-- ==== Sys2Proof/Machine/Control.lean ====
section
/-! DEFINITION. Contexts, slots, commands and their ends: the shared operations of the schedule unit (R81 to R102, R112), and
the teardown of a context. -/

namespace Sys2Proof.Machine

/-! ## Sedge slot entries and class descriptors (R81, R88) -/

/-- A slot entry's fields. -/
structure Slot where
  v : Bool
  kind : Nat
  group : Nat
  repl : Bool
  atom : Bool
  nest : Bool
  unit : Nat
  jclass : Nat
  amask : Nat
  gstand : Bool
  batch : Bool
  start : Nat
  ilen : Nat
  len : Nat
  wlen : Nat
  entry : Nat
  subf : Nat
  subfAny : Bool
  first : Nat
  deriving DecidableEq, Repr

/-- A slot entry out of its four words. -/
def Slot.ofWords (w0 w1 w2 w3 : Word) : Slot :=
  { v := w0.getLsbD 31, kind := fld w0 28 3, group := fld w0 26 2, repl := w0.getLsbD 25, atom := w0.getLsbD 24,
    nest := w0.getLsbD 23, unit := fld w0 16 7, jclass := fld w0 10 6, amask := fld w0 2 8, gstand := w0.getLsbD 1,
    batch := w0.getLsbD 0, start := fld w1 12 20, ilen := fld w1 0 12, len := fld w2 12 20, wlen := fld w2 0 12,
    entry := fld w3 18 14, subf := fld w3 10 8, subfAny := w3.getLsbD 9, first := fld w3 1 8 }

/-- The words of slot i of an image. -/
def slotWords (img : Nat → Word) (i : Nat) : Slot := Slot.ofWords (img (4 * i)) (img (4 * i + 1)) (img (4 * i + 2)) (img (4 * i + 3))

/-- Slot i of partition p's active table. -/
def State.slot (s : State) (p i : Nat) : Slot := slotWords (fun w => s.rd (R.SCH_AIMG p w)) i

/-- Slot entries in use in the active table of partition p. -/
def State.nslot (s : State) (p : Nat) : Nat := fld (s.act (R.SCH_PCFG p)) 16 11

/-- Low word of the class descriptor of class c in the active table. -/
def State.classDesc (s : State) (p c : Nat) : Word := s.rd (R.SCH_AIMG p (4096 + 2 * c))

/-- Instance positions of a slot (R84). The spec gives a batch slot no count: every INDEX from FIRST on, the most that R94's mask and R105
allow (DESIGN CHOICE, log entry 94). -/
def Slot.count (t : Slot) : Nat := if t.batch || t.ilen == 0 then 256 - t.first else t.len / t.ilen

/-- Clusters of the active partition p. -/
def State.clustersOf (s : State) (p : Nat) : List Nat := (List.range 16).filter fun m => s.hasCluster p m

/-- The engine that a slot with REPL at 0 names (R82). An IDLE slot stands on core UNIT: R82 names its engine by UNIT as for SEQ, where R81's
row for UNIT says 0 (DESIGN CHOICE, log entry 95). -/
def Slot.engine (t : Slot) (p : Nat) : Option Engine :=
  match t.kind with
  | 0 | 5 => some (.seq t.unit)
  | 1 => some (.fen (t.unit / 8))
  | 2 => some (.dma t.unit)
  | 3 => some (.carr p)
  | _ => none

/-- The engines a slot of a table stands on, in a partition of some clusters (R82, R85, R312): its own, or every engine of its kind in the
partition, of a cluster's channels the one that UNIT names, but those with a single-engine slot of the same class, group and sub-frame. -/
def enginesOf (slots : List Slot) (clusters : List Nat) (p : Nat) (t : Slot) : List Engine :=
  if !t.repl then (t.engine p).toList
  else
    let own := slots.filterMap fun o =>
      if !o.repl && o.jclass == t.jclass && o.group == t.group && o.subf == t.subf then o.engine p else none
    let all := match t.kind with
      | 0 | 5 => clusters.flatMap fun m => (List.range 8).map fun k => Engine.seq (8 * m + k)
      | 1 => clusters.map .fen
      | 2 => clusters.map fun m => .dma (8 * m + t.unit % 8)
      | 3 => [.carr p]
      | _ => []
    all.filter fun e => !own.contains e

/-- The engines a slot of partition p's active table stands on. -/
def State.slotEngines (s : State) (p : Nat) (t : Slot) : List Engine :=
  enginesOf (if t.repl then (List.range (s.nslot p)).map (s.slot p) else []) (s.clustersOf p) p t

━━━━━━━━

_Prompt_. Where the listing above reaches the line that contains "gstand : Bool", start retyping, and finish with the line that contains "kind in the"; reproduce those lines exactly and no others.

_Response for this exercise_.
  gstand : Bool
  batch : Bool
  start : Nat
  ilen : Nat
  len : Nat
  wlen : Nat
  entry : Nat
  subf : Nat
  subfAny : Bool
  first : Nat
  deriving DecidableEq, Repr

/-- A slot entry out of its four words. -/
def Slot.ofWords (w0 w1 w2 w3 : Word) : Slot :=
  { v := w0.getLsbD 31, kind := fld w0 28 3, group := fld w0 26 2, repl := w0.getLsbD 25, atom := w0.getLsbD 24,
    nest := w0.getLsbD 23, unit := fld w0 16 7, jclass := fld w0 10 6, amask := fld w0 2 8, gstand := w0.getLsbD 1,
    batch := w0.getLsbD 0, start := fld w1 12 20, ilen := fld w1 0 12, len := fld w2 12 20, wlen := fld w2 0 12,
    entry := fld w3 18 14, subf := fld w3 10 8, subfAny := w3.getLsbD 9, first := fld w3 1 8 }

/-- The words of slot i of an image. -/
def slotWords (img : Nat → Word) (i : Nat) : Slot := Slot.ofWords (img (4 * i)) (img (4 * i + 1)) (img (4 * i + 2)) (img (4 * i + 3))

/-- Slot i of partition p's active table. -/
def State.slot (s : State) (p i : Nat) : Slot := slotWords (fun w => s.rd (R.SCH_AIMG p w)) i

/-- Slot entries in use in the active table of partition p. -/
def State.nslot (s : State) (p : Nat) : Nat := fld (s.act (R.SCH_PCFG p)) 16 11

/-- Low word of the class descriptor of class c in the active table. -/
def State.classDesc (s : State) (p c : Nat) : Word := s.rd (R.SCH_AIMG p (4096 + 2 * c))

/-- Instance positions of a slot (R84). The spec gives a batch slot no count: every INDEX from FIRST on, the most that R94's mask and R105
allow (DESIGN CHOICE, log entry 94). -/
def Slot.count (t : Slot) : Nat := if t.batch || t.ilen == 0 then 256 - t.first else t.len / t.ilen

/-- Clusters of the active partition p. -/
def State.clustersOf (s : State) (p : Nat) : List Nat := (List.range 16).filter fun m => s.hasCluster p m

/-- The engine that a slot with REPL at 0 names (R82). An IDLE slot stands on core UNIT: R82 names its engine by UNIT as for SEQ, where R81's
row for UNIT says 0 (DESIGN CHOICE, log entry 95). -/
def Slot.engine (t : Slot) (p : Nat) : Option Engine :=
  match t.kind with
  | 0 | 5 => some (.seq t.unit)
  | 1 => some (.fen (t.unit / 8))
  | 2 => some (.dma t.unit)
  | 3 => some (.carr p)
  | _ => none

/-- The engines a slot of a table stands on, in a partition of some clusters (R82, R85, R312): its own, or every engine of its kind in the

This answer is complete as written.